Nothing but the lines from the one containing "def commandWrite (v" through the one containing "else .next (recordRead 0 (markBadAddr s))", both included, should be given again, each exactly as written below.
═══ Data for this exercise
-- ==== Sys2Proof/Machine/Sequencer.lean ====
section
/-!
DEFINITION. What turns an event into an instruction: the engine's fetch and step dispatch (spec/41_block_decode.md R180), the fused turn
(R330), the write to CMD (R150), and every host action (R94, R95, R106, R137).
-/

namespace Sys2Proof.Machine

/-! ### The engine -/

/-- The byte the decoder fetches, `IN(IN_POS)` (R104), given to what goes on with it. -/
def fetchInput (k : Byte → Result) (s : State) : Result := engineRead .ibuf s.inAddr k s

/-- A step that reads one element byte: what it does at the end of the input, else the element the byte decodes to. -/
def elementTurn (atEnd : State → Result) (element : Byte → State → Result) (s : State) : Result :=
  if s.inputEnd then atEnd s else fetchInput (fun b => element b s) s

/-- `raise Error(TRUNCATED)`, a step's end when no byte is left. -/
def truncatedEnd (s : State) : Result := .next (raiseError .truncated s)

/-- OFF0 with no byte left: `finish()` (R185). -/
def finishEnd (s : State) : Result := .next (finish s)

/-- The action of an engine state (R180). LITERAL needs no end check: LITCHK made it (R184). -/
def engineAction (s : State) : Result :=
  match s.status.state with
  | .idle => .fault .noEngineStep
  | .token => elementTurn truncatedEnd (fun b => exec (.token b)) s
  | .lext => elementTurn truncatedEnd (fun b => exec (.lext b)) s
  | .litchk => litchkStep s
  | .lit => fetchInput (fun b => exec (.literal b) s) s
  | .off0 => elementTurn finishEnd offsetLowStep s
  | .off1 => elementTurn truncatedEnd offsetHighStep s
  | .mext => elementTurn truncatedEnd (fun b => exec (.mext b)) s
  | .mchk => mchkStep s
  | .copy => copyStep s
  | .raw => rawStep s
  | .habs => habsStep s

/-- One engine step, enabled exactly while `BUSY = 1` (R180). An idle engine keeps all its state (R306). -/
def engineStep (s : State) : Result := if s.status.busy then engineAction s else .next s

/-- The place in the grammar whose whole element the engine can take in one fused turn: a sequence at TOKEN, an offset at OFF0. -/
def fusedSlot : EngState → Option Slot
  | .token => some .sequence
  | .off0 => some .offset
  | .idle => none
  | .lext => none
  | .litchk => none
  | .lit => none
  | .off1 => none
  | .mext => none
  | .mchk => none
  | .copy => none
  | .raw => none
  | .habs => none

/-- The element a fused turn takes: the whole sequence or offset the rest of the input begins with. `none` where there is no
whole one, or the payload does not lie in IBUF. -/
def fusedInstr (s : State) : Option Instr :=
  match fusedSlot s.status.state with
  | none => none
  | some slot => if s.inputFits then decodedInstr (decode slot s.inputLeft) else none

/-- The engine's steps over one whole element with no host action between them (R330); one plain step where no whole element
is there. -/
def fusedStep (s : State) : Result :=
  if s.status.busy then
    match fusedInstr s with
    | some i => exec i s
    | none => engineAction s
  else .next s

/-! ### The host -/

/-- A write of `v` to CMD: the command it decodes to, or a reserved opcode, which sets REJ and does nothing else
(R150 to R152). -/
def commandWrite (v : Word) (s : State) : Result :=
  match Decode.command v with
  | .ok i => exec i s
  | .error _ => .next (reject s)

/-- The only REG access the host may make: an aligned word inside the window (R94). -/
abbrev goodAccess (off width : Nat) : Prop := width = 4 ∧ off % 4 = 0 ∧ off < 256

/-- RD (R94): a bad access reads 0 and leaves its mark. -/
def hostRegRead (off width : Nat) (s : State) : Result :=
  if goodAccess off width then .next (recordRead (s.readWindow off) s) else .next (recordRead 0 (markBadAccess s))

/-- WR and CMD (R94): a bad access changes no register and leaves its mark; a reserved offset ignores the write (R65). -/
def hostRegWrite (off width : Nat) (v : Word) (s : State) : Result :=
  if goodAccess off width then
    match Reg.ofOffset off with
    | some .cmd => commandWrite v s
    | some r => .next (writeReg r v s)
    | none => .next s
  else .next (markBadAccess s)

/-- RDB, one byte (R95): outside the buffer it reads 0 and leaves its mark. It may fall while busy (R106). -/
def hostBufRead (sp : Space) (a : Nat) (s : State) : Result :=
  if a < s.spaceSize sp then .next (recordRead ((s.byteAt sp a).zeroExtend 32) s)
  else .next (recordRead 0 (markBadAddr s))

/-- WRB, one byte (R95): outside the buffer it changes nothing and leaves its mark (log entry 10). While busy the write lands and
leaves the mark HOST_HAZARD (R106). -/
def hostBufWrite (sp : Space) (a : Nat) (v : Byte) (s : State) : Result :=
  if a < s.spaceSize sp then
    .next (if s.status.busy then markHazard (s.putByte sp a v) else s.putByte sp a v)
  else .next (markBadAddr s)

/-- One host action other than WAIT. A poll has no effect (R98). -/
def hostAct (a : HostAction) (s : State) : Result :=
  match a with
  | .regRead off width => hostRegRead off width s
  | .regWrite off width v => hostRegWrite off width v s
  | .bufRead sp addr => hostBufRead sp addr s
  | .bufWrite sp addr v => hostBufWrite sp addr v s
  | .wait => .next s

/-! ### Events -/

/-- The first event of the schedule, with the events after it. WAIT stays at the head while the engine is busy, and lets it
take a step (R138, R330). -/
def runEvent (e : Event) (rest : List Event) (s : State) : Result :=
  match e with
  | .engine => engineStep { s with schedule := rest }
  | .fused => fusedStep { s with schedule := rest }
  | .host .wait => if s.status.busy then engineStep s else .next { s with schedule := rest }
  | .host a => hostAct a { s with schedule := rest }

/-! ### Where a word of the opcode table is fetched from -/

/-- Puts bytes where the decoder reads next, as the rest of the payload, with the engine at the state that reads them and its
turn first. -/
def placeInput (st : EngState) (turn : Event) (bytes : List Byte) (s : State) : State :=
  { s.putBytes .ibuf s.inAddr bytes with
    inLen := s.inPos + BitVec.ofNat 32 bytes.length, status := { s.status with busy := true, state := st },
    schedule := turn :: s.schedule }

/-- Puts a word of the opcode table where the next step takes its instruction from: a command as the host's next write to CMD,
an element of a block as the decoder's next input (log entry 12). -/
def placeWord (nbits w : Nat) (s : State) : State :=
  match tableSlot nbits w with
  | .command =>
    { s with schedule := .host (.regWrite 0x08 4 (BitVec.ofNat 32 (w % 2 ^ nbits))) :: s.schedule }
  | .token => placeInput .token .engine (tableBytes nbits w) s
  | .lext => placeInput .lext .engine (tableBytes nbits w) s
  | .literal => placeInput .lit .engine (tableBytes nbits w) s
  | .offset => placeInput .off0 .fused (tableBytes nbits w) s
  | .mext => placeInput .mext .engine (tableBytes nbits w) s
  | .sequence => placeInput .token .fused (tableBytes nbits w) s

end Sys2Proof.Machine
end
══════
#### Task result
def commandWrite (v : Word) (s : State) : Result :=
  match Decode.command v with
  | .ok i => exec i s
  | .error _ => .next (reject s)

/-- The only REG access the host may make: an aligned word inside the window (R94). -/
abbrev goodAccess (off width : Nat) : Prop := width = 4 ∧ off % 4 = 0 ∧ off < 256

/-- RD (R94): a bad access reads 0 and leaves its mark. -/
def hostRegRead (off width : Nat) (s : State) : Result :=
  if goodAccess off width then .next (recordRead (s.readWindow off) s) else .next (recordRead 0 (markBadAccess s))

/-- WR and CMD (R94): a bad access changes no register and leaves its mark; a reserved offset ignores the write (R65). -/
def hostRegWrite (off width : Nat) (v : Word) (s : State) : Result :=
  if goodAccess off width then
    match Reg.ofOffset off with
    | some .cmd => commandWrite v s
    | some r => .next (writeReg r v s)
    | none => .next s
  else .next (markBadAccess s)

/-- RDB, one byte (R95): outside the buffer it reads 0 and leaves its mark. It may fall while busy (R106). -/
def hostBufRead (sp : Space) (a : Nat) (s : State) : Result :=
  if a < s.spaceSize sp then .next (recordRead ((s.byteAt sp a).zeroExtend 32) s)
  else .next (recordRead 0 (markBadAddr s))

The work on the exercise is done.